Up-regulation of inducible nitric oxide synthase and nitric oxide in Helicobacter pylori-infected human gastric epithelial cells: possible role of interferon-gamma in polarized nitric oxide secretion

Abstract

Background: Nitric oxide (NO) generated by nitric oxide synthase (NOS) is known to be an important modulator of the mucosal inflammatory response. In this study, we questioned whether Helicobacter pylori infection could up-regulate the epithelial cell inducible NOS (iNOS) gene expression and whether NO production could show polarity that can be regulated by immune mediators.

Materials and methods: Human gastric epithelial cell lines were infected with H. pylori, and the iNOS mRNA expression was assessed by quantitative RT-PCR. NO production was assayed by determining nitrite/nitrate levels in culture supernatants. To determine the polarity of NO secretion by the H. pylori-infected epithelial cells, Caco-2 cells were cultured as polarized monolayers in transwell chambers, and NO production was measured.

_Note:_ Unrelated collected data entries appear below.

/-- R316, R317: the offset of a Sync is t2 − t1 − c less the path delay and the asymmetry, at once or with its Follow_Up; a delay exchange keeps half the round trip; one whose stamps lie on two sides of a step is discarded and counted; where no message of the slot's master waits, the state stays (the model's choice, log 21). -/
def Obligations.OffsetsAndDelays : Prop :=
  (∀ s m, calm s.dev = true → s.dev.taken = [] → Gives (.syncReceived m) s (Same · s.dev)) ∧
  (∀ s m f x, Heard s.dev (fun y => y.type == 0 && fromMaster s.dev m y) f x → domAuth s.dev (slotEntry s.dev m) = false →
    x.twoStep = false → m < s.dev.ptp.slots.length → arrivalSide s.dev m x = sideOf s.dev m →
    Gives (.syncReceived m) s fun e => (trackSlot e m).syncOk = true ∧ (trackSlot e m).syncT = s.dev.t ∧
      (trackSlot e m).last = some (arrival s.dev m x - x.time - x.corr, sideOf s.dev m) ∧
      (∀ p, pathDelay s.dev m = some p → (trackSlot e m).ofs =
        arrival s.dev m x - x.time - x.corr - p - psTo16 (efS s.dev (slotKey PT_TASYM m))) ∧
      (∀ k, k ≠ m → trackSlot e k = trackSlot s.dev k) ∧ e.taken = s.dev.taken.erase f ∧ e.tsc.o = s.dev.tsc.o) ∧
  (∀ s m f x, Heard s.dev (fun y => y.type == 0 && fromMaster s.dev m y) f x → domAuth s.dev (slotEntry s.dev m) = false →
    x.twoStep = true → m < s.dev.ptp.slots.length →
    Gives (.syncReceived m) s fun e =>
      (trackSlot e m).pend = some (x.seq, arrival s.dev m x, x.corr, arrivalSide s.dev m x, f.inst) ∧
      (trackSlot e m).last = (trackSlot s.dev m).last ∧ (trackSlot e m).ofs = (trackSlot s.dev m).ofs ∧
      e.taken = s.dev.taken.erase f) ∧
  (∀ s m f x, Heard s.dev (fun y => y.type == 0 && fromMaster s.dev m y) f x → domAuth s.dev (slotEntry s.dev m) = false →
    x.twoStep = false → m < s.dev.ptp.slots.length → arrivalSide s.dev m x ≠ sideOf s.dev m →
    Gives (.syncReceived m) s fun e => (trackSlot e m).last = (trackSlot s.dev m).last ∧ (trackSlot e m).ofs = (trackSlot s.dev m).ofs ∧
      rgf e (slotKey PT_TEVT m) 31 16 = min 65535 (rgf s.dev (slotKey PT_TEVT m) 31 16 + 1)) ∧
  (∀ s m, calm s.dev = true → s.dev.taken = [] → Gives (.followUpReceived m) s (Same · s.dev)) ∧
  (∀ s m f x t2 c i, Heard s.dev (fun y => y.type == 8 && fromMaster s.dev m y) f x → domAuth s.dev (slotEntry s.dev m) = false →
    m < s.dev.ptp.slots.length → (trackSlot s.dev m).pend = some (x.seq, t2, c, sideOf s.dev m, i) →
    Gives (.followUpReceived m) s fun e => (trackSlot e m).pend = none ∧ (trackSlot e m).syncOk = true ∧
      (trackSlot e m).last = some (t2 - x.time - (c + x.corr), sideOf s.dev m) ∧
      (∀ p, pathDelay s.dev m = some p → (trackSlot e m).ofs =
        t2 - x.time - (c + x.corr) - p - psTo16 (efS s.dev (slotKey PT_TASYM m))) ∧ e.taken = s.dev.taken.erase f) ∧
  (∀ s m f x t2 c side i, Heard s.dev (fun y => y.type == 8 && fromMaster s.dev m y) f x → domAuth s.dev (slotEntry s.dev m) = false →
    m < s.dev.ptp.slots.length → (trackSlot s.dev m).pend = some (x.seq, t2, c, side, i) → side ≠ sideOf s.dev m →
    Gives (.followUpReceived m) s fun e => (trackSlot e m).pend = none ∧ (trackSlot e m).last = (trackSlot s.dev m).last ∧
      (trackSlot e m).ofs = (trackSlot s.dev m).ofs ∧
      rgf e (slotKey PT_TEVT m) 31 16 = min 65535 (rgf s.dev (slotKey PT_TEVT m) 31 16 + 1)) ∧
  (∀ s m f x t3 v side (di : Int), Heard s.dev (fun y => y.type == 9 && fromMaster s.dev m y && (!domP2p s.dev (slotEntry s.dev m) && forPort s.dev m y)) f x →
    domAuth s.dev (slotEntry s.dev m) = false → m < s.dev.ptp.slots.length →
    (trackSlot s.dev m).req = some (x.seq, t3, side) → (trackSlot s.dev m).last = some (v, side) →
    2 * di = v + (x.time - t3 - x.corr) →
    Gives (.delayRespReceived m) s fun e => (trackSlot e m).req = none ∧
      (trackSlot e m).ds = ((di, decide (di - leastOf di ((trackSlot s.dev m).ds.take (dlyAvg s.dev m)) ≤ dlyTol s.dev m)) ::
          (trackSlot s.dev m).ds).take 256 ∧ e.taken = s.dev.taken.erase f) ∧
  (∀ s m f x t3 v side side', Heard s.dev (fun y => y.type == 9 && fromMaster s.dev m y && (!domP2p s.dev (slotEntry s.dev m) && forPort s.dev m y)) f x →
    domAuth s.dev (slotEntry s.dev m) = false → m < s.dev.ptp.slots.length →
    (trackSlot s.dev m).req = some (x.seq, t3, side) → (trackSlot s.dev m).last = some (v, side') → side' ≠ side →
    Gives (.delayRespReceived m) s fun e => (trackSlot e m).req = none ∧ (trackSlot e m).ds = (trackSlot s.dev m).ds ∧
      rgf e (slotKey PT_TEVT m) 31 16 = min 65535 (rgf s.dev (slotKey PT_TEVT m) 31 16 + 1)) ∧
  (∀ s p m f x q t1 side (di : Int), p ≤ 5 → p2pSlot s.dev p = some m → domAuth s.dev (slotEntry s.dev m) = false → p < s.dev.ptp.pds.length →
    p < s.dev.ptp.pdReq.length → s.dev.ptp.pdReq.getD p none = some (q, t1, side) → s.dev.taken = [f] → f.ptp = true → msgOf f = some x →
    x.type = 3 → x.twoStep = false → ofEntry s.dev (slotEntry s.dev m) x = true → x.seq = q → forPort s.dev m x = true →
    f.sides.getD (portIx s.dev p) 0 = side → 2 * di = (f.stamp : Int) - t1 - x.corr →
    Gives (.pdelayRespReceived p) s fun e => e.ptp.pdReq.getD p none = none ∧ e.taken = [] ∧
      e.ptp.pds.getD p [] = ((di, decide (di - leastOf di ((s.dev.ptp.pds.getD p []).take (dlyAvg s.dev m)) ≤ dlyTol s.dev m)) ::
        s.dev.ptp.pds.getD p []).take 256) ∧
  (∀ s p, calm s.dev = true → s.dev.ptp.pdReq.getD p none = none → Gives (.pdelayRespReceived p) s (Same · s.dev))

/-- R308, R315, R318: what an Announce, a grant and a timeout do to a slot, and the master that a slot with FIXED = 0 takes (log 55); a slot whose condition fails is not valid, and its reference is lost; a request takes the next sequence number; a grant is renewed when half of it has passed. Where the event cannot occur, the state stays (the model's choice, log 21). -/
def Obligations.SlotsFollowTheirMaster : Prop :=
  (∀ s m f x rk st, slotFixed s.dev m = true → Heard s.dev (fun y => y.type == 11 && fromMaster s.dev m y) f x →
    domAuth s.dev (slotEntry s.dev m) = false → m < s.dev.ptp.slots.length →
    Gives (.announceReceived m rk st) s fun e => (trackSlot e m).annOk = true ∧ (trackSlot e m).annT = s.dev.t ∧
      (trackSlot e m).clockClass = beAt x.raw 48 1 ∧ (trackSlot e m).clockAcc = beAt x.raw 49 1 ∧
      (trackSlot e m).steps = min 255 (beAt x.raw 61 2) ∧ (trackSlot e m).gm = slice x.raw 47 14 ∧
      (∀ k, k ≠ m → trackSlot e k = trackSlot s.dev k) ∧ e.taken = s.dev.taken.erase f ∧ e.tsc.o = s.dev.tsc.o) ∧
  (∀ s m f x rk st, slotFixed s.dev m = false → slotRuns s.dev m = true →
    Heard s.dev (fun y => y.type == 11 && (slotRuns s.dev m && ofEntry s.dev (slotEntry s.dev m) y)) f x →
    domAuth s.dev (slotEntry s.dev m) = false → m < s.dev.ptp.slots.length → slotEntry s.dev m < s.dev.ptp.entries.length →
    (domEntry s.dev (slotEntry s.dev m)).role = 3 → st ≤ 9 →
    Gives (.announceReceived m rk st) s fun e => (trackSlot e m).master = x.src ∧ (trackSlot e m).annOk = true ∧
      ((trackSlot s.dev m).master ≠ x.src → (trackSlot e m).syncOk = false ∧ (trackSlot e m).ds = [] ∧ (trackSlot e m).last = none) ∧
      (domEntry e (slotEntry s.dev m)).portState = st ∧ e.taken = s.dev.taken.erase f) ∧
  (∀ s m rk st, calm s.dev = true → s.dev.taken = [] → Gives (.announceReceived m rk st) s (Same · s.dev)) ∧
  (∀ s m d, indIdle s.dev → m < s.dev.ptp.slots.length → 16 + m < s.dev.refs.length → (trackSlot s.dev m).annOk = true →
    At s ((trackSlot s.dev m).annT.toNat + eff s.dev (domKey PT_DPRI (slotEntry s.dev m)) 31 24 * logTicks (trackSlot s.dev m).annLog) d →
    slotRuns d m = true →
    Gives (.trackingTimeout m 1) s fun e => (trackSlot e m).valid = false ∧ (trackSlot e m).annOk = false ∧
      ((trackSlot d m).valid = true → (refOf e (16 + m)).present = false ∧ (trackSlot e m).invCause = 1)) ∧
  (∀ s m d, indIdle s.dev → m < s.dev.ptp.slots.length → 16 + m < s.dev.refs.length → (trackSlot s.dev m).syncOk = true →
    At s ((trackSlot s.dev m).syncT.toNat + 3 * logTicks (trackSlot s.dev m).syncLog) d → slotRuns d m = true →
    Gives (.trackingTimeout m 2) s fun e => (trackSlot e m).valid = false ∧ (trackSlot e m).syncOk = false ∧ (trackSlot e m).pend = none ∧
      ((trackSlot d m).valid = true → (refOf e (16 + m)).present = false)) ∧
  (∀ s m f x tlv, Signalled s.dev (fun y => slotUni s.dev m && fromMaster s.dev m y) 5 f x [tlv] →
    domAuth s.dev (slotEntry s.dev m) = false → m < s.dev.ptp.slots.length → beAt tlv 2 4 ≠ 0 →
    Gives (.unicastGrantReceived m) s fun e =>
      slotGrant e m (beAt tlv 0 1 / 16) = some ⟨beAt tlv 0 1 / 16, sext 8 (beAt tlv 1 1), beAt tlv 2 4, s.dev.t, false⟩ ∧
      (∀ t, t ≠ beAt tlv 0 1 / 16 → slotGrant e m t = slotGrant s.dev m t) ∧ ∀ k, k ≠ m → trackSlot e k = trackSlot s.dev k) ∧
  (∀ s m f x tlv, Signalled s.dev (fun y => slotUni s.dev m && fromMaster s.dev m y) 5 f x [tlv] →
    domAuth s.dev (slotEntry s.dev m) = false → m < s.dev.ptp.slots.length → beAt tlv 2 4 = 0 →
    Gives (.unicastGrantReceived m) s fun e => slotGrant e m (beAt tlv 0 1 / 16) = none ∧
      (∀ t, t ≠ beAt tlv 0 1 / 16 → slotGrant e m t = slotGrant s.dev m t)) ∧
  (∀ s m d, indIdle s.dev → slotRuns s.dev m = true → m < s.dev.ptp.slots.length → domP2p s.dev (slotEntry s.dev m) = false →
    domAuth s.dev (slotEntry s.dev m) = false → At s (match (trackSlot s.dev m).reqT with
      | some t => t.toNat + logTicks (trackSlot s.dev m).reqLog
      | none => s.dev.t.toNat) d → slotRuns d m = true →
    Gives (.trackingDelayReq m) s fun e => (trackSlot e m).reqSeq = ((trackSlot d m).reqSeq + 1) % 65536 ∧
      (trackSlot e m).reqT = some d.t ∧ (trackSlot e m).req = (trackSlot d m).req ∧ e.tsc = d.tsc) ∧
  (∀ s m, calm s.dev = true → slotRuns s.dev m = false → Gives (.trackingDelayReq m) s (Same · s.dev)) ∧
  (∀ s m t, calm s.dev = true → slotGrant s.dev m t = none → Gives (.grantRenewalTimer m t) s (Same · s.dev)) ∧
  (∀ s m t g d, indIdle s.dev → m < s.dev.ptp.slots.length → slotGrant s.dev m t = some g → g.asked = false →
    At s (g.t.toNat + g.dur * 500000000) d →
    Gives (.grantRenewalTimer m t) s fun e => slotGrant e m t = some { g with asked := true } ∧
      (∀ u, u ≠ t → slotGrant e m u = slotGrant s.dev m u) ∧ ∀ k, k ≠ m → trackSlot e k = trackSlot d k)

Results: iNOS mRNA levels were significantly up-regulated in the cells infected with H. pylori, and expression of iNOS protein was confirmed by Western blot analysis. Increased NO production in the gastric epithelial cells was seen as early as 18 hours postinfection, and reached maximal levels by 24 hours postinfection. The specific MAP kinase inhibitors decreased H. pylori-induced iNOS and NO up-regulation. After H. pylori infection of polarized epithelial cells, NO was released predominantly into the apical compartment, and IL-8 was released predominantly into basolateral compartment. The addition of IFN-gamma to H. pylori-infected polarized epithelial cells showed a synergistically higher apical and basolateral NO release.

Conclusion: These results suggest that apical NO production mediated by MAP kinase in H. pylori-infected gastric epithelial cells may influence the bacteria and basolateral production of NO and IL-8 may play a role in the tissue inflammation.